-- ==== Sys2Proof/Syntax.lean ====
section
/-! DEFINITION. The instructions: one constructor for each row of the opcode table. The 187 words of
the Tvedpen cores come first in each group as the table orders them, with their operand fields as the
table names them; the 28 words of the format walker follow; the rows that are no word (the steps the
units of the package take by themselves or on a message) carry the message they act on. -/

namespace Sys2Proof
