/-- A request sent to another package and not yet answered (R325); `report` holds the context and the place of a NOTIFY
add, whose refusal is recorded (R364); `polled` marks a later look of a counter wait at its counter (R359), and `ctx` names the
context whose translation a device's request used (R406). -/
structure FarReq where
  tag : Nat
  thread : Option Nat
  serial : Option Nat
  id : Nat
  path : Nat
  dst : Nat
  ord : Bool
  store : Bool
  va : Word
  sent : Nat
  report : Option (Nat × Nat) := none
  polled : Bool := false
  ctx : Option Nat := none
  deriving DecidableEq, Repr

/-- A held group of a reduction engine (R329): its contributors, and, once it is forwarded, the TAG of the
packet that its home answers (R330); `table` is the ingress table by which it leaves (R322).
(DEDUCED: log entry 45.) -/
structure HeldGroup where
  port : Nat
  table : Nat
  window : Nat
  addr : Nat
  op : Nat
  flits : List Flit
  since : Nat
  tag : Option Nat
  deriving DecidableEq, Repr

/-- A notice not yet acknowledged by the fabric manager (R433). -/
structure Notice where
  seq : BitVec 16
  words : List Word
  sends : Nat
  deriving DecidableEq, Repr

/-- The written set of one copy in shadow mode (R423), in order of entry. -/
structure ShadowSet where
  granules : List Nat
  full : Bool
  deriving DecidableEq, Repr

/-- A lockstep pair's items not yet compared (R422), leader and follower. (DEDUCED: log entry 59.) -/
structure LockPair where
  leader : List LockItem
  follower : List LockItem
  deriving DecidableEq, Repr

/-- A reply to a host request (R440). -/
inductive HostReply where
  | data (module : Nat) (bytes : List Byte)
  | done (module : Nat)
  | abort (module : Nat)
  | unsupported (module : Nat)
  | interrupt (module : Nat)
  deriving DecidableEq, Repr

/-- A packet of the on-die network known to stand at a channel's head (R309): its class, the escape channel it has
entered, if any, the router where it stands and the one it leaves the network at, and the cycle since which it stands
at the head. (DEDUCED: log entry 78.) -/
structure NetPacket where
  vclass : Nat
  tc : Nat
  escape : Option Bool
  site : Nat
  goal : Nat
  since : Nat
  deriving DecidableEq, Repr

/-- Hub MRAM (R28, R400, R401, R436): kept through a package reset. `life` holds the lifetime records at offset
/ 8 of the LIFE window, and `secs` the seconds of each hour not yet full. -/
structure Mram where
  life : Store Word
  ownerKey : Option (BitVec 384)
  minFirmware : Nat
  minConfig : Nat
  certificate : List Byte
  secs : Store Nat
  deriving DecidableEq, Repr

/-- What the host's boot store, the self-calibration and the self-test of clusters and ports would
give at the next boot (R443). (DESIGN CHOICE: log entry 19.) -/
structure BootInputs where
  calibrationOk : Bool
  firmware : Option (List Byte)
  config : Option (List Byte)
  badClusters : List Nat
  trainedPorts : List (Nat × BitVec 14 × BitVec 6)
  cfgRegs : Store Word
  deriving DecidableEq, Repr

/-- Which agent moves: a core's next slot, a walk, or the n-th pending step of the agenda. -/
inductive Turn where
  | core (k : Nat)
  | walk (w : Nat)
  | event (n : Nat)
  deriving DecidableEq, Repr

/-- An entry of an orphan or fault ring (R355, R395) that is being written: the ring's tail register and its new value, the
writes to other packages not yet acknowledged, the timestamp of the entry, and the register that counts it. -/
structure OrphanOut where
  reg : Nat
  tail : Word
  tags : List Nat
  pts : Nat
  count : Option Nat
  deriving DecidableEq, Repr

/-- The state of a package.

`focus` names the turn of the next step where that is settled, and is none where the free choice
`Config.choice` settles it; `choices` counts the choices made and `agenda` holds the steps that are
due: what instructions and units have sent and what the outside world brings. `cur` and `curWalk` are
the thread slot and the walk whose turn it is. `hubLines` are lines of other packages that the hub has read, with their
write timestamps. `timers` holds the cycle, or the nanosecond of the hub, at which each periodic step is next due,
`rxAsk` and `txAsk` a port's outstanding request for a replay and how often in succession it has replayed from one flit
(R315, R326), `portQueue` the flits that wait at a port (R322), `pubNext` and `distNext` what the period numbered `period`
publishes (R337, R339), and `firing` the firings of time-triggered entries that are in progress: word 0, the descriptor's
address and the timestamp of the entry (R353). -/
structure State where
  focus : Option Turn
  agenda : List Event
  choices : Nat
  cur : Option Nat
  curWalk : Option Nat
  nextId : Nat
  cycle : Nat
  ticks : Nat
  hubNs : Nat
  slots : Store Slot
  cores : Store CoreRec
  tiles : Store Tile
  mem : Memory
  bad : Store Bool
  lineTs : Store (Nat × Nat)
  evictTs : Store Nat
  counterTs : Store Nat
  dirty : List WriteReq
  outWrites : List OutWrite
  copies : Store Copy
  constLines : List ConstLine
  tlb : List XlatEntry
  walkCache : List XlatEntry
  tids : List TidEntry
  keyRanges : List KeyRange
  banks : Store Bank
  ccdrain : Store Bool
  published : Store Nat
  dist : Store Nat
  peers : Store (Nat × Nat × Nat)
  runs : Store (List RunEntry)
  rrCtx : Store Nat
  hopping : List Hop
  launches : Store Launch
  cbs : List CbInst
  waits : List WaitReq
  pools : Store PoolRec
  poolWaiters : List (Nat × Nat)
  hqueues : Store HandlerQueue
  spilled : List Msg
  operands : List OperandSlot
  walks : Store Walk
  walkQueue : List (Nat × Nat × Nat)
  walkRr : Store Nat
  fetches : List Fetch
  collectors : Store Collector
  dev : Store Word
  ttLaunch : Store Nat
  excluded : Store Bool
  floods : List (Nat × Nat)
  nextTag : Nat
  farReqs : List FarReq
  hubLines : Store (Nat × List Byte)
  flitsOut : List (Nat × Flit)
  replay : Store (List (Nat × Flit))
  txSeq : Store Nat
  rxSeq : Store Nat
  ordQueue : List (Nat × Flit)
  held : List HeldGroup
  proxies : Store (List AtomicReq)
  net : Store NetPacket
  errorId : Nat
  notices : List Notice
  sramErrors : List (Nat × Nat)
  shadow : Store ShadowSet
  lock : Store LockPair
  thermal : Store Nat
  mram : Mram
  boot : BootInputs
  fwVector : BitVec 57
  fwMeasure : BitVec 384
  cfgMeasure : BitVec 384
  hostOut : List HostReply
  hostTs : Store Nat
  attest : Store (List Word)
  lifeDue : Nat
  draws : Nat
  timers : Store Nat
  rxAsk : Store Nat
  txAsk : Store (Nat × Nat)
  portQueue : Store Nat
  pubNext : Store Nat
  distNext : Store Nat
  period : Nat
  firing : Store (Word × Word × Nat)
  orphanOut : List OrphanOut
  deriving DecidableEq, Repr

/-- Why the machine stops. -/
inductive Fault where
  /-- An instruction word is executed while no thread slot has the turn. Raised by every meaning of a
  core instruction when `cur` is none or names a slot that is not RUNNING. No run of `step` reaches
  it, since `step` gives the turn to a slot before it executes a word. Safe: the hardware has no such
  execution. -/
  | noThread
  /-- A walker word is executed while no walk has the turn. Raised by every meaning of a walker word
  when `curWalk` is none or names no walk. No run of `step` reaches it. Safe. -/
  | noWalk
  deriving DecidableEq, Repr

/-- Why an instruction is refused. -/
inductive Refusal where
  /-- The instruction has no meaning in this model yet. Safe: no claim can rest on it. -/
  | notModelled (mnemonic : String)
  deriving DecidableEq, Repr

/-- The package right after reset, before the hub carries out boot stage 0x01 (R443): every slot FREE
with tag 0 (R36), every register at the value the manual gives for reset, all memory zero, and the
boot's first stage due. (DESIGN CHOICE: log entries 1, 2.) -/
def State.reset : State where
  focus := none
  agenda := [.bootStage 1]
  choices := 0
  cur := none
  curWalk := none
  nextId := 0
  cycle := 0
  ticks := 0
  hubNs := 0
  slots := []
  cores := []
  tiles := []
  mem := []
  bad := []
  lineTs := []
  evictTs := []
  counterTs := []
  dirty := []
  outWrites := []
  copies := []
  constLines := []
  tlb := []
  walkCache := []
  tids := []
  keyRanges := []
  banks := []
  ccdrain := []
  published := []
  dist := []
  peers := []
  runs := []
  rrCtx := []
  hopping := []
  launches := []
  cbs := []
  waits := []
  pools := []
  poolWaiters := []
  hqueues := []
  spilled := []
  operands := []
  walks := []
  walkQueue := []
  walkRr := []
  fetches := []
  collectors := []
  dev := []
  ttLaunch := []
  excluded := []
  floods := []
  nextTag := 0
  farReqs := []
  hubLines := []
  flitsOut := []
  replay := []
  txSeq := []
  rxSeq := []
  ordQueue := []
  held := []
  proxies := []
  net := []
  errorId := 0
  notices := []
  sramErrors := []
  shadow := []
  lock := []
  thermal := []
  mram := ⟨[], none, 0, 0, [], []⟩
  boot := ⟨true, none, none, [], [], []⟩
  fwVector := 0
  fwMeasure := 0
  cfgMeasure := 0
  hostOut := []
  hostTs := []
  attest := []
  lifeDue := 0
  draws := 0
  timers := []
  rxAsk := []
  txAsk := []
  portQueue := []
  pubNext := []
  distNext := []
  period := 0
  firing := []
  orphanOut := []

end Sys2Proof.Machine
end

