-- ==== Sys2Proof/Machine/Geometry.lean ====
section
/-! DEFINITION. Where things stand in the package: the numbers of dies, clusters, tiles, cores and
slots, place values (R23), the adjacency of R14 and R338, and the address space in which the model keeps
every memory of the package. -/

namespace Sys2Proof.Machine

/-- The stage of a core (R19). -/
def stageOf (q : Nat) : Nat := q / 4 % 3

/-- The core of a slot. -/
def coreOf (q : Nat) : Nat := q / 4

/-- The tile of a slot, in the package (R50). -/
def tileOf (q : Nat) : Nat := q / 12

/-- The cluster of a slot. -/
def clusterOf (q : Nat) : Nat := q / 192

/-- The die of a cluster (R15). -/
def dieOf (c : Nat) : Nat := c / 128

/-- The grid row of a cluster (R15). -/
def rowOf (c : Nat) : Nat := c / 16 % 8

/-- The grid column of a cluster (R15). -/
def colOf (c : Nat) : Nat := c % 16

/-- The quadrant of a cluster (R15). -/
def quadOf (c : Nat) : Nat := rowOf c / 2

/-- Clusters in the package (R12, R15). -/
def clusterCount : Nat := 1024

/-- The slot of a core given by tile, stage and slot number. -/
def slotNum (tile stage sl : Nat) : Nat := 4 * (3 * tile + stage) + sl

/-- The place value of a tile with a stage code (R23): the fields are those of the package numbering in
order, so the tile number stands above the stage. -/
def placeOfTile (tile stage : Nat) : BitVec 16 := BitVec.ofNat 16 (4 * tile + stage)

/-- The place of a slot (R41). -/
def placeOf (q : Nat) : BitVec 16 := placeOfTile (tileOf q) (stageOf q)

/-- The tile a place names (R23, R24). -/
def placeTile (p : BitVec 16) : Nat := p.toNat / 4

/-- The stage a place names; 3 names the tile as a whole (R23). -/
def placeStage (p : BitVec 16) : Nat := p.toNat % 4

/-- The cluster a place names. -/
def placeCluster (p : BitVec 16) : Nat := p.toNat / 64

/-- The bit of a core in a collector's bitmap (R394). -/
def collectorBit (q : Nat) : Nat := (colOf (clusterOf q) * 16 + tileOf q % 16) * 3 + stageOf q

/-- Two's-complement sign extension of a 57-bit address (R250). (DEDUCED: log entry 7.) -/
def va57 (a : BitVec 57) : Word := a.signExtend 64

/-- The low 57 bits of an address (R71, R158). (DEDUCED: log entry 7.) -/
def low57 (a : Word) : BitVec 57 := a.truncate 57

/-- Whether a virtual address is canonical (R250). (DEDUCED: log entry 7.) -/
def canonical (a : Word) : Bool := va57 (low57 a) == a

/-- Device memory of this package at an offset (R252). -/
def dramKey (o : Nat) : Nat := o

/-- A tile's scratchpad. -/
def padKey (tile off : Nat) : Nat := 2 ^ 44 + tile * 2 ^ 17 + off

/-- A bank of a cluster (R254). -/
def bankKey (c b off : Nat) : Nat := 2 ^ 45 + (16 * c + b) * 2 ^ 17 + off

/-- The control page of a cluster (R255). -/
def ctrlKey (c off : Nat) : Nat := 2 ^ 46 + c * 2 ^ 12 + off

/-- Host memory (R252). -/
def hostKey (a : Nat) : Nat := 2 ^ 48 + a

/-- Device memory of another package of the domain (R252). -/
def farKey (p o : Nat) : Nat := 2 ^ 52 + p * 2 ^ 42 + o

/-- Device register space (R437). -/
def regKey (o : Nat) : Nat := 2 ^ 55 + o

/-- Where a location's home is (R260). -/
inductive Home where
  | dram (o : Nat)
  | pad (tile off : Nat)
  | bank (c b off : Nat)
  | ctrl (c off : Nat)
  | host (a : Nat)
  | far (p o : Nat)
  | reg (o : Nat)
  deriving DecidableEq, Repr

/-- The home of a key of the model's address space. -/
def homeOf (k : Nat) : Home :=
  if k < 2 ^ 42 then .dram k
  else if k < 2 ^ 45 then .pad ((k - 2 ^ 44) / 2 ^ 17) ((k - 2 ^ 44) % 2 ^ 17)
  else if k < 2 ^ 46 then
    .bank ((k - 2 ^ 45) / 2 ^ 17 / 16) ((k - 2 ^ 45) / 2 ^ 17 % 16) ((k - 2 ^ 45) % 2 ^ 17)
  else if k < 2 ^ 48 then .ctrl ((k - 2 ^ 46) / 2 ^ 12) ((k - 2 ^ 46) % 2 ^ 12)
  else if k < 2 ^ 52 then .host (k - 2 ^ 48)
  else if k < 2 ^ 55 then .far ((k - 2 ^ 52) / 2 ^ 42) ((k - 2 ^ 52) % 2 ^ 42)
  else .reg (k - 2 ^ 55)

/-- The package index of the slice that holds a device-memory offset (R26, R253). -/
def sliceOf (o : Nat) : Nat := 32 * (o / 2 ^ 39) + 8 * (o / 2 ^ 37 % 4) + o / 2 ^ 8 % 8

/-- The pseudo-channel of its stack that holds a device-memory offset (R253). -/
def pseudoChannelOf (o : Nat) : Nat := 16 * (o / 2 ^ 8 % 8) + o / 2 ^ 11 % 16

/-- The package index of the pseudo-channel that holds a device-memory offset. (DESIGN CHOICE: log entry 55.) -/
def channelOf (o : Nat) : Nat := 128 * (o / 2 ^ 37) + pseudoChannelOf o

/-- The die of a device-memory offset (R253). -/
def dieOfOffset (o : Nat) : Nat := o / 2 ^ 39

/-- Whether a home lies inside the scope instance of a thread's place (R270); scopes are coded as in
R86. -/
def homeInScope (scope q : Nat) : Home → Bool
  | .pad t _ =>
    match scope with
    | 0 => t == tileOf q
    | 1 => t / 16 == clusterOf q
    | 2 => t / 2048 == dieOf (clusterOf q)
    | _ => true
  | .bank c _ _ =>
    match scope with
    | 0 => false
    | 1 => c == clusterOf q
    | 2 => dieOf c == dieOf (clusterOf q)
    | _ => true
  | .ctrl c _ =>
    match scope with
    | 0 => false
    | 1 => c == clusterOf q
    | 2 => dieOf c == dieOf (clusterOf q)
    | _ => true
  | .dram o =>
    match scope with
    | 0 => false
    | 1 => false
    | 2 => dieOfOffset o == dieOf (clusterOf q)
    | _ => true
  | .host _ => decide (3 ≤ scope)
  | .reg _ => decide (3 ≤ scope)
  | .far _ _ => scope == 4

/-- The dies joined to a die by one die link (R14). -/
def adjacentDies (d : Nat) : List Nat :=
  (if d % 4 = 0 then [] else [d - 1]) ++ (if d % 4 = 3 then [] else [d + 1]) ++ [(d + 4) % 8]

/-- The links of R338 inside the package: the other end and its cost, in ascending cluster index
within each row of the rule's table. -/
def packageLinks (c : Nat) : List (Nat × Nat) :=
  let d := dieOf c
  let r := rowOf c
  let q := quadOf c
  let at_ (d r col : Nat) := d * 128 + r * 16 + col
  let quad := (List.range 32).map (fun i => at_ d (2 * q + i / 16) (i % 16))
  let cross := [0, 1, 2, 3].filter (· ≠ q)
  (quad.filter (· ≠ c)).map (·, 1) ++
    cross.map (fun q' => (at_ d (2 * q' + r % 2) (colOf c), 2)) ++
    (adjacentDies d).map (fun d' => (at_ d' r (colOf c), 6))

/-- The torus neighbour of a tile in a direction: +x, −x, +y, −y (R18, R62). -/
def torusNeighbour (tile dir : Nat) : Nat :=
  let c := tile / 16
  let x := tile % 4
  let y := tile / 4 % 4
  match dir with
  | 0 => 16 * c + 4 * y + (x + 1) % 4
  | 1 => 16 * c + 4 * y + (x + 3) % 4
  | 2 => 16 * c + 4 * ((y + 1) % 4) + x
  | _ => 16 * c + 4 * ((y + 3) % 4) + x

end Sys2Proof.Machine
end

══════════

Task prompt:
All lines above from the one holding "def State.reset : State where" to the one holding "counterTs := []", inclusive, are to be copied exactly; no other line is wanted.

Solution:
def State.reset : State where
  focus := none
  agenda := [.bootStage 1]
  choices := 0
  cur := none
  curWalk := none
  nextId := 0
  cycle := 0
  ticks := 0
  hubNs := 0
  slots := []
  cores := []
  tiles := []
  mem := []
  bad := []
  lineTs := []
  evictTs := []
  counterTs := []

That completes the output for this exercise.